Like many readers, I “met” and loved Helen through her writing. Her arresting novels, with their exquisitely judged prose, their mesmerising plots and their complex characters driven by love, lust, hunger and loyalty, entranced me as soon as I discovered them; as did her poetry and children’s novels.

From Zennor in Darkness, about DH Lawrence in Cornwall just before World War 1, to her Cold War thriller Exposure, she was always original, moving with ease between the historical and the contemporary. At a time when women novelists received censure for creating characters who weren’t instantly sympathetic, she could depict incestuous siblings, adulterous lovers and child-killers in a way that made you feel their humanity even as you recoiled. Her mothers, daughters, wives and sisters tend to evolve from vulnerable ignorance into formidable heroines: the ferocity of their desire to protect their families from famine or injustice was, I am certain, Helen’s own. She reclaimed the female as life-changing – even Death, in her heart-breaking last poem, Open Your Arms is seen as a mother.

When we met at a lunch at the Author’s Club, she invited me to stay for tea. I was a little in awe of her, because Helen was not only enormously gifted but very beautiful – tall, slim, blonde, radiantly pale, like a Kay Nielsen angel. (Later, when I came to interview her, she remarked sternly that she was sure I wouldn’t mention an interviewee’s looks, because this was something that only happened to women….) What I then discovered was her warmth and buoyant sense of humour.
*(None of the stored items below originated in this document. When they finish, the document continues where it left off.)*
/-- `ERR_INJECT` (R110, R111, R123): locked; a reserved `KIND` leaves the register as it is. -/
def State.writeInject (s : State) (m : Master) (v : Word) : State :=
  let open_ := s.dev.armed.contains m
  let s1 := s.disarm m
  let k : BitVec 2 := v.extractLsb' 1 2
  if !open_ then s1.lockViolation m (bar0Addr 0x20)
  else if k = 0 ∨ k = 3 then s1
  else { s1 with dev := { s1.dev with injKind := k, injGo := s1.dev.injGo || v.getLsbD 0 } }

/-! ### Targets (R118) -/

/-- A unit behind a window. -/
inductive ITarget where
  | enc (p : Nat)
  | dec (p : Nat)
  | engine (p : Nat)
  | time
  | store
  | hbm (k : Nat)
  | ddr (k : Nat)
deriving DecidableEq, Repr

/-- A unit is powered: it serves a logical number or is under test as the spare of a regrow (R18, R470, R505). -/
def unitUp (s : State) (u : HwUnit) : Bool :=
  (unitLogical s u).isSome || s.faults.regrows.any fun r => r.spare == some (unitNum u) && unitKind r.unit == unitKind u

/-- The unit of a target; 0x1 for a reserved target, 0x3 for a unit in reset or powered down. -/
def iTarget (s : State) (t : Nat) : Except (BitVec 4) ITarget :=
  let enc (p : Nat) : Except (BitVec 4) ITarget :=
    if p < 72 ∧ (s.tile p).powered ∧ unitUp s (.encTile (Fin.ofNat 72 p)) then .ok (.enc p) else .error 3
  let dec (p : Nat) : Except (BitVec 4) ITarget :=
    if p < 40 ∧ (s.dtile p).powered ∧ unitUp s (.decTile (Fin.ofNat 40 p)) then .ok (.dec p) else .error 3
  let eng (p : Nat) : Except (BitVec 4) ITarget :=
    if p < 9 ∧ (lookD ({} : Engine) s.batten.engines p).powered ∧ unitUp s (.engine (Fin.ofNat 9 p)) then .ok (.engine p) else .error 3
  if t < 0x40 then enc (encPhys s t)
  else if 0x80 ≤ t ∧ t < 0xA0 then dec (decPhys s (t - 0x80))
  else if 0xC0 ≤ t ∧ t < 0xC8 then eng (enginePhys s (t - 0xC0))
  else if t = 0x301 then (if s.boot.timeUp then .ok .time else .error 3)
  else if t = 0x302 then .ok .store
  else if 0x340 ≤ t ∧ t < 0x344 then .ok (.hbm (t - 0x340))
  else if 0x350 ≤ t ∧ t < 0x358 then .ok (.ddr (t - 0x350))
  else if 0x400 ≤ t ∧ t < 0x448 then enc (t - 0x400)
  else if 0x480 ≤ t ∧ t < 0x4A8 then dec (t - 0x480)
  else if 0x4C0 ≤ t ∧ t < 0x4C9 then eng (t - 0x4C0)
  else .error 1

/-- A logical target whose unit is being regrown: its accesses wait for the swap (R120). -/
def iWaits (s : State) (t : Nat) : Bool :=
  s.faults.regrows.any fun r => match unitLogical s r.unit, r.unit with
    | some n, .encTile _ => t == n
    | some n, .decTile _ => t == 0x80 + n
    | some n, .engine _ => t == 0xC0 + n
    | _, _ => false

/-- The control-command Bobbin of a target, for the tiles and engines that are up (R31, R120). -/
def controlBob (s : State) (t : Nat) : Option BobbinId :=
  match iTarget s t with
  | .ok (.enc p) => some (.controlTile (Fin.ofNat 72 p))
  | .ok (.dec p) => some (.controlDtile (Fin.ofNat 40 p))
  | .ok (.engine p) => some (.controlEngine (Fin.ofNat 9 p))
  | _ => none
/-- The command of an access as an item of 64 bits (DESIGN CHOICE, log entry 198: the spec gives the item no layout): data, word offset, write,
window. -/
def accessItem (w : Nat) (x : IAccess) : BitVec 256 :=
  BitVec.ofNat 256 ((x.write.getD 0).toNat + x.offset.toNat * 2 ^ 32 + b2n x.write.isSome * 2 ^ 50 + w % 32 * 2 ^ 51)
/-- The command of an access enters its target's Bobbin, unless it is there or waits for a swap. -/
def State.issueCommand (s : State) (w : Nat) (x : IAccess) : State :=
  match controlBob s x.target.toNat with
  | none => s
  | some b =>
    let v := (s.bobSrc b).bob b
    if iWaits s x.target.toNat || v.held.contains (accessItem w x) || v.items.any (fun q => q.1 == accessItem w x) then s
    else (s.bobSrc b).bobPush b [accessItem w x]

/-- An access through `INDIRECT_DATA` is issued (R119, R120); a write uses up its master's unlock (R122). -/
def State.issueIndirect (s : State) (m : Master) (w : Nat) (write : Option Word) : State :=
  let v := s.window w
  if 21 ≤ w then (if write.isSome then s.disarm m else s.answer m 0)
  else
    let x : IAccess := { m := m, target := v.target, offset := v.offset, write := write, issued := s.clk.now }
    let s1 := if write.isSome then s.disarm m else s
    let s2 := s1.setWindow w { v with flight := v.flight ++ [x], offset := if v.autoInc then v.offset + 1 else v.offset }
    if v.flight.isEmpty then s2.issueCommand w x else s2

/-- A write of a window's `INDIRECT_ADDR` or `INDIRECT_CTRL`. -/
def State.writeWindow (s : State) (w r : Nat) (v : Word) : State :=
  let x := s.window w
  if 21 ≤ w then s
  else if r = 0 then s.setWindow w { x with target := v.extractLsb' 20 12, offset := v.extractLsb' 2 18 }
  else if r = 8 then s.setWindow w { x with err := x.err && !(v.getLsbD 3), autoInc := v.getLsbD 0 }
  else s

/-- A write in the device block, the key and `ERR_INJECT` apart. -/
def State.writeDev (s : State) (a : Nat) (v : Word) : State :=
  if a = 4 then { s with dev := { s.dev with scratch := v } }
  else if a = 0x14 then { s with dev := { s.dev with lockViol := v } }
  else if a = 0x100 then
    let s1 : State := { s with boot := { s.boot with imageBad := s.boot.imageBad && !(v.getLsbD 1) } }
    if v.getLsbD 0 then s1.bootGo else s1
  else if 0x200 ≤ a ∧ a < 0x380 then s.writeWindow ((a - 0x200) / 16) (a % 16) v
  else s

/-! ### DMA (R405) -/

def dmaVal (s : State) (a : Nat) : Word :=
  let c := s.chan ((a - 0x10000) / 0x100)
  let r := a % 0x100
  if a = 0x1F000 then pack [(s.dma.channel.toNat, 8), (b2n s.dma.halted, 0)]
  else if 0x12000 ≤ a then 0
  else if r = 0x10 then c.len
  else if r = 0x14 then
    pack [(b2n c.irq, 8), (c.elem.toNat, 4), (b2n c.dstFixed, 3), (b2n c.dstDev, 2), (b2n c.srcFixed, 1), (b2n c.srcDev, 0)]
  else if r = 0x18 then pack [(b2n c.pause, 1), (b2n c.held, 0)]
  else if r = 0x1C then pack [(c.errCode.toNat, 12), (b2n c.err, 9), (b2n c.done, 8), (b2n c.held, 2), (c.state.toNat, 0)]
  else 0

/-- A write of `DMA_CTRL`: `PAUSE`, then `ABORT`, then `GO`. -/
def State.writeDmaCtrl (s : State) (ch : Nat) (v : Word) : State :=
  let s1 := if v.getLsbD 1 then s.dmaPause ch else s.dmaResume ch
  let s2 := if v.getLsbD 2 then s1.dmaAbort ch else s1
  if v.getLsbD 0 then s2.dmaGo ch else s2

def State.writeDma (s : State) (a : Nat) (v : Word) : State :=
  let ch := (a - 0x10000) / 0x100
  let c := s.chan ch
  let r := a % 0x100
  let still := c.state != 1 && c.state != 2
  if a = 0x1F000 then (if v.getLsbD 0 then s.dmaUnhalt else s)
  else if 0x12000 ≤ a then s
  else if r = 0x10 then (if still then s.setChan ch { c with len := v } else s)
  else if r = 0x14 then (if still then s.setChan ch (c.write (.cfg v)) else s)
  else if r = 0x18 then s.writeDmaCtrl ch v
  else if r = 0x1C then s.setChan ch { c with err := c.err && !(v.getLsbD 9), done := c.done && !(v.getLsbD 8) }
  else s

/-! ### The fault unit (R463, R464) -/

def fltVal (s : State) (a : Nat) : Word :=
  let f := s.faults
  if a = 0 then pack [(b2n f.valid, 31), (b2n f.overflow, 30), (b2n f.diverged, 29)]
  else if a = 4 then pack [(f.kind.toNat, 24), (f.severity.toNat, 16), (f.access.toNat, 12), (f.master.toNat, 0)]
  else if a = 0x10 then pack [(f.nanos.toNat, 0)]
  else if a = 0x14 then f.seconds.extractLsb' 0 32
  else if a = 0x18 then pack [(f.seconds.toNat / 2 ^ 32, 0)]
  else if a = 0x1C then f.overflows
  else if a = 0x20 then f.corrected
  else if a = 0x24 then f.contained
  else if a = 0x28 then pack [(b2n f.pulseEnd.isSome, 2), (b2n f.hold, 1), (b2n f.errLow, 0)]
  else 0

/-- A write of `ERR_PIN` (R464). -/
def State.writeErrPin (s : State) (v : Word) : State :=
  let s1 := State.syncGpio { s with faults := { s.faults with hold := v.getLsbD 1 } }
  if s1.faults.errLow = s.faults.errLow then s1 else s1.emit (.pin "ERR_N" (!s1.faults.errLow))

def State.writeFlt (s : State) (a : Nat) (v : Word) : State :=
  if a = 0 then (s.writeFltStatus v).syncErr
  else if a = 0x1C then { s with faults := { s.faults with overflows := v } }
  else if a = 0x20 then { s with faults := { s.faults with corrected := v } }
  else if a = 0x24 then { s with faults := { s.faults with contained := v } }
  else if a = 0x28 then s.writeErrPin v
  else s

/-! ### The interrupt controller (R414 to R423) -/

/-- `SRC_CFG` of a source. -/
def cfgWord (s : State) (key : Nat) : Word :=
  let c := s.intc.cfg key
  pack [(b2n (isLevel key), 29), (b2n c.classA, 28), (b2n c.toMsix, 27), (c.target.toNat, 16), (c.mod.toNat, 12), (c.prio.toNat, 0)]

/-- A write of `SRC_CFG`: a core above 15 is refused whole; a new priority or target withdraws an assignment (R419). -/
def State.writeSrcCfg (s : State) (n : Nat) (v : Word) : State :=
  let c : SrcCfg :=
    { classA := v.getLsbD 28 && canClassA n, toMsix := v.getLsbD 27, target := v.extractLsb' 16 11, mod := v.extractLsb' 12 4
      prio := v.extractLsb' 0 4 }
  if !(isShared n) || (!c.toMsix && decide (15 < c.target.toNat)) then s
  else State.settleInts { s with intc := s.intc.setSrc n { s.intc.src n with cfg := some c, assigned := none } }

/-- A write of `PRIV_CFG`: only `MOD` and `PRIO` are writable (R415). -/
def State.writePrivCfg (s : State) (k : Fin 16) (n : Nat) (v : Word) : State :=
  let key := srcKey (.priv k) n
  if !(isPrivate n) || !(bankReachable s (.priv k)) then s
  else State.settleInts { s with intc := s.intc.setSrc key { s.intc.src key with
    cfg := some { mod := v.extractLsb' 12 4, prio := v.extractLsb' 0 4 } } }

/-- Word `w` of array `j` of a bank: pending twice, mask twice, active. -/
def arrayVal (s : State) (bank : IntBank) (j w : Nat) : Word :=
  if j < 2 then arrayRead bank w (pendingSrc s)
  else if j < 4 then arrayRead bank w fun key => !(s.intc.src key).unmasked
  else arrayRead bank w fun key => (s.intc.src key).active.isSome
/-- A write of array `j`. -/
def State.writeArrayReg (s : State) (bank : IntBank) (j w : Nat) (v : Word) : State :=
  if j = 0 then s.pendSet bank w v
  else if j = 1 then s.pendClr bank w v 0
  else if j = 2 then s.maskSet bank w v
  else if j = 3 then s.maskClr bank w v
  else s

/-- `CORE_STATE` of logical core `k`. -/
def coreStateVal (s : State) (k : Fin 16) : Word :=
  let n := (s.intc.sources.filter fun q => q.2.assigned == some k.val).length
  pack [(b2n (idleCore s k), 9), (b2n (s.intc.notified.contains (.core k)), 8), (min n 15, 4), (runPrio s (.core k) (2 ^ 40), 0)]

/-- A core's block (R416) but `CLAIM`. -/
def coreVal (s : State) (k : Fin 16) (r : Nat) : Word :=
  if r = 4 then pack [((lookD 0 s.intc.threshold k).toNat, 0)]
  else if r = 8 then coreStateVal s k
  else if 0x10 ≤ r ∧ r < 0x38 then arrayVal s (.priv k) ((r - 0x10) / 8) (r / 4 % 2)
  else if 0x100 ≤ r ∧ r < 0x200 then
    let n := 0x40 + (r - 0x100) / 4
    if isPrivate n then cfgWord s (srcKey (.priv k) n) &&& 0xF00F else 0
  else 0

def State.writeCore (s : State) (m : Master) (k : Fin 16) (r : Nat) (v : Word) : State :=
  if r = 0 then s.completeInt m (.core k) (v.toNat % 4096)
  else if r = 4 then State.settleInts { s with intc := { s.intc with threshold := put s.intc.threshold k (v.extractLsb' 0 4) } }
  else if r = 0xC then s.sgi k v
  else if 0x10 ≤ r ∧ r < 0x38 then s.writeArrayReg (.priv k) ((r - 0x10) / 8) (r / 4 % 2) v
  else if 0x100 ≤ r ∧ r < 0x200 then s.writePrivCfg k (0x40 + (r - 0x100) / 4) v
  else s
To be with her was to laugh with joy.

Few senior novelists of her generation have been friendly let alone supportive to younger ones – but Helen was exceptional in her generosity. She had, as they say, no “side”. She looked out for writers in financial difficulties, suggesting them for RSL teaching fellowships, and she knew what struggle was like. She was amazed, coming from the financially precarious world of poets, to find, as she put it that “novelists could afford suits”. I was honoured when she endorsed three of my novels including the new one; to discuss literature with her was to have the pleasure of talking in almost dizzying depth. Yet she was also a fearless critic, as rigorous as she was gentle.

Many of her novels, particularly the early ones like the inaugural Orange Prize-winning A Spell of Winter, had a fairy-tale sense of opposing elements, but they also described sexual passion with lyrical, searing truthfulness. Her husband, Frank, was a distinguished lawyer with experience in the family courts; she was alert to and knowledgeable about the pain of terrible choices. They brought up three cherished children in Bristol, a city she adored for its vitality and whose Georgian architecture she celebrated in her final novel, Birdcage Walk.

Anyone who has gone to one of her readings or interviews will know how unpretentious, sensitive yet steely she was about literature. When she came to dinner with us this time last year, she quoted passages from Persuasion with an acuity which delighted and impressed John Mullan and other academics.

Cornwall, where she had a family home, was profoundly important to her and inspired not only many adult novels but poetry, and her superb Ingo series for children about the Mer people. Her delight in flowers was intense, and I know helped her in her final months, when she spent every moment outside on her balcony in Clifton. She knew her cancer was incurable, but managed to stay lucid and writing to the end. Ave atque vale, my dear friend.